-- ==== Sys2Proof/Machine/Regs.lean ====
section
/-! DEFINITION. Writes of registers that have no row of their own, under their access types (R9, R10, R369, R370), and of BAR2
(R371). -/

namespace Sys2Proof.Machine

/-! ## Fields -/

/-- Fields whose write is a row of its own. -/
def ownRow (f : Fid) : Bool :=
  [Fid.glb_reset_key, .boot_fuse_prog_code, .mbx_sq_db_sq_tail, .mbx_cq_db_cq_head, .mbx_ctrl_en, .mbx_tr_cons_cons,
   .ust_pw_cfg_pw_go, .cal_rot_ctrl_en, .ust_vdac_status_oc, .ust_vdac_ctrl_gtrip, .ust_vdac_cfg_range, .ust_vclr_code,
   .ust_profile_count, .ust_profile_flags, .ust_profile_t2, .ust_profile_t3, .ust_profile_t4, .ust_profile_a1,
   .ust_profile_a2, .ust_profile_a3].contains f ||
  [Fid.ust_hpwm_status_oc, .ust_hpwm_status_leak, .ust_htrip_trip, .ust_htrip_swtrip, .ust_hpwm_mode_src,
   .ust_hpwm_mode_pcommit, .stx_coef_ctrl_commit, .dtm_ctrl_restep, .dtm_ctrl_p_dom, .dtm_trig_start_subns,
   .dtm_trig_start_ns, .dtm_trig_start_sec, .chp_prbs_cfg_gen, .chp_prbs_cfg_chk, .chp_prbs_cfg_inj_one,
   .chp_prbs_cfg_inj_fcs, .chs_port_cfg_commit, .chs_port_cfg_clr, .flt_err_ack, .flt_inj_arm].contains f

/-- The parameter of R429 that an RWP field shows, and the index of its register as the parameter's. -/
def rwpCode (f : Fid) : Nat :=
  match f with
  | .fbk_pair_cfg_in_mode => 1 | .fbk_pair_cfg_filt => 2 | .fbk_pair_cfg_disc => 3 | .fbk_pair_cfg_edm_out => 4
  | .fbk_pair_cfg_edm_t => 5 | .fbk_out_cfg_out_en => 6 | .fbk_out_cfg_out_src => 7 | .fbk_out_cfg_restart => 8
  | .fbk_out_cfg_apr_cpt => 9 | .fbk_apr_cfg_na_assert => 10 | .fbk_src_cfg_dark => 11 | .fbk_src_cfg_heat => 12
  | _ => 13

/-- Whether an RWP field takes a value: within R429, and 3 for APR_DARK, which acts as 0. -/
def rwpOk (f : Fid) (i v : Nat) : Bool := fbkParamOk (rwpCode f) i v || (f == .fbk_apr_cfg_apr_dark && v == 3)

/-- What a write finds in a field: the field, and the mask and the value of the bits that it names, counted from the field's
lowest. -/
structure FieldWrite where
  f : Fid
  mask : Nat
  val : Nat
  deriving DecidableEq, Repr

/-- The field with the named bits replaced. -/
def FieldWrite.merge (w : FieldWrite) (old : Nat) : Nat := (old - (old &&& w.mask)) + (w.val &&& w.mask)

/-- Whether the mailbox of a ring register or a queue register has EN set, so that its bases and sizes are not writable (R373). -/
def State.mbxLocked (s : State) (f : Fid) (i v : Nat) : Bool :=
  ((f == .mbx_sq_base_base || f == .mbx_cq_base_base || f == .mbx_qcfg_sq_log || f == .mbx_qcfg_cq_log) && s.bit .mbx_ctrl_en i)
    || ((f == .mbx_qcfg_sq_log || f == .mbx_qcfg_cq_log) && !(4 ≤ v && v ≤ 16))

/-- A write of one field under its access type (R9): the machine, and whether the write was accepted; a field of the selected
element's window acts on the element (STX_ELEM_CFG). -/
def State.storeField (s : State) (off i : Nat) (w : FieldWrite) : State × Bool :=
  let v := w.merge (s.rd w.f i)
  match w.f.accessAt i with
  | .rw => if s.mbxLocked w.f i v then (s, true) else (s.wr w.f i v, true)
  | .rws => (s.wr w.f i v, true)
  | .w1c => (s.wr w.f i (s.rd w.f i - (s.rd w.f i &&& (w.val &&& w.mask))), true)
  | .rwe =>
    if !s.covers off w.f i then (s, false)
    else
      let e := s.rd .stx_elem_idx_elem 0
      match w.f with
      | .stx_elem_cfg_coef_set =>
        if e < 10240 then (s.modEl e (fun x => { x with coefSet := w.merge x.coefSet }), true) else (s, true)
      | .stx_elem_cfg_sigma_sp =>
        if 10240 ≤ e ∨ (s.erec e).isCell ∨ s.outerFeeds e then (s, false)
        else (s.modEl e (fun x => { x with ssp := some (signed 16 (w.merge (unsigned 16 (s.sspOf e)))) }), true)
      | .flt_policy_react => if policyBreaks i v then (s, false) else (s.wr w.f i v, true)
      | f => (s.wr f i v, true)
  | .rwp =>
    if s.fbk.session ∧ rwpOk w.f i v then
      ((s.modFbk (fun b => { b with staged := fbkPut b.staged (rwpCode w.f) i v })).showCfg, true)
    else (s, false)
  | _ => (s, true)

/-- Every field that a write names and that has no row of its own, stored; answers the fields accepted. One register's discards
are one record. -/
def State.storeAll (s : State) (off i : Nat) (ws : List FieldWrite) : State × List Fid :=
  let r := ws.foldl (fun (acc : State × List Fid × Bool) w =>
    let (t, ok) := acc.1.storeField off i w
    (t, if ok then acc.2.1 ++ [w.f] else acc.2.1, acc.2.2 || !ok)) (s, [], false)
  (if r.2.2 then r.1.noteDiscard off else r.1, r.2.1)

/-! ## What a write brings about -/

/-- The vector of a block raised where EVENT_EN now enables a bit of EVENT that was not enabled before. -/
def State.raiseEnabled (s old : State) (ev en : Fid) (i vector : Nat) : State :=
  if s.rd ev i &&& (s.rd en i) != 0 && old.rd ev i &&& (old.rd en i) == 0 then s.emit (.msix 0 vector) else s

/-- PSEL and WSEL written (R195, R196): a WSEL of 3, a change while one waits, and one that fails R195 are discarded; another
waits for its boundary. -/
def State.cptCfgWritten (s old : State) (off n : Nat) : State :=
  let p := s.rd .stx_cpt_cfg_psel n
  let w := if s.rd .stx_cpt_cfg_wsel n = 3 then old.rd .stx_cpt_cfg_wsel n else s.rd .stx_cpt_cfg_wsel n
  let t := (s.wr .stx_cpt_cfg_psel n (old.rd .stx_cpt_cfg_psel n)).wr .stx_cpt_cfg_wsel n (old.rd .stx_cpt_cfg_wsel n)
  let bad := s.rd .stx_cpt_cfg_wsel n == 3 || (s.cpt n).change.isSome || !s.fitsLoop n (periodOf p) (windowOf w)
  if p = old.rd .stx_cpt_cfg_psel n ∧ s.rd .stx_cpt_cfg_wsel n = old.rd .stx_cpt_cfg_wsel n then t
  else if (s.cpt n).change.isSome ∨ !s.fitsLoop n (periodOf p) (windowOf w) then t.noteDiscard off
  else
    let t1 := if bad then t.noteDiscard off else t
    if p = old.rd .stx_cpt_cfg_psel n ∧ w = old.rd .stx_cpt_cfg_wsel n then t1 else t1.askChange n p w none

/-- EN of an outer loop written (R214, R215). -/
def State.outCfgWritten (s old : State) (off p : Nat) : State :=
  let en := s.bit .stx_out_cfg_en p
  let t := s.wrBit .stx_out_cfg_en p (old.bit .stx_out_cfg_en p)
  if en = old.bit .stx_out_cfg_en p then t
  else if s.badPort p ∨ s.fenced (elemCpt (s.outRec p).gate) then t.noteDiscard off
  else t.outerOn p en

/-- A counter that is cleared when its flag is (UST_PW_STATUS, STX_CPT_STATUS, STX_SUP_STATUS, DTM_TSQ_STATUS,
DTM_TRIG_CFG, MBX_TR_STATUS, GLB_BATON_STATUS). -/
def State.clearWith (s old : State) (flag count : Fid) (i : Nat) : State :=
  if old.bit flag i && !s.bit flag i then s.wr count i 0 else s

/-- MODE of a TRIG pin written (R312, R313, R317): a mode that R317 refuses, or an EDGE of 0, is discarded; an output mode puts START
in force. -/
def State.trigCfgWritten (s old : State) (off pin : Nat) : State :=
  let m := s.rd .dtm_trig_cfg_mode pin
  let was := old.rd .dtm_trig_cfg_mode pin
  let start := ticksOf ⟨s.rd .dtm_trig_start_sec pin, s.rd .dtm_trig_start_ns pin, s.rd .dtm_trig_start_subns pin⟩
  let s0 := s.clearWith old .dtm_trig_cfg_ovf .dtm_trig_cfg_ovf_cnt pin
  let s1 := if s.rd .dtm_trig_cfg_edge pin = 0 then
      (s0.wr .dtm_trig_cfg_edge pin (old.rd .dtm_trig_cfg_edge pin)).noteDiscard off else s0
  if m = was then s1
  else if 4 < m ∨ widthBad m (s.rd .dtm_trig_pw_period pin) (s.rd .dtm_trig_pw_width pin) ∨ (was = 1 ∧ s.pinNamed pin)
      ∨ ((m = 2 ∨ m = 3) ∧ !s.locked) then
    (s1.wr .dtm_trig_cfg_mode pin was).noteDiscard off
  else if m = 2 ∨ m = 3 then s1.setStart pin start
  else s1.modTrig pin (fun x => { x with start := start, pulses := 0, armed := false })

» **WHAT YOU WILL DO**: Take the records above and return, word for word, only the lines that fall from the line with "element's window acts" to the line with "else (s.modEl e", both of them included.

» **EXERCISE RESPONSE**:
element's window acts on the element (STX_ELEM_CFG). -/
def State.storeField (s : State) (off i : Nat) (w : FieldWrite) : State × Bool :=
  let v := w.merge (s.rd w.f i)
  match w.f.accessAt i with
  | .rw => if s.mbxLocked w.f i v then (s, true) else (s.wr w.f i v, true)
  | .rws => (s.wr w.f i v, true)
  | .w1c => (s.wr w.f i (s.rd w.f i - (s.rd w.f i &&& (w.val &&& w.mask))), true)
  | .rwe =>
    if !s.covers off w.f i then (s, false)
    else
      let e := s.rd .stx_elem_idx_elem 0
      match w.f with
      | .stx_elem_cfg_coef_set =>
        if e < 10240 then (s.modEl e (fun x => { x with coefSet := w.merge x.coefSet }), true) else (s, true)
      | .stx_elem_cfg_sigma_sp =>
        if 10240 ≤ e ∨ (s.erec e).isCell ∨ s.outerFeeds e then (s, false)
        else (s.modEl e (fun x => { x with ssp := some (signed 16 (w.merge (unsigned 16 (s.sspOf e)))) }), true)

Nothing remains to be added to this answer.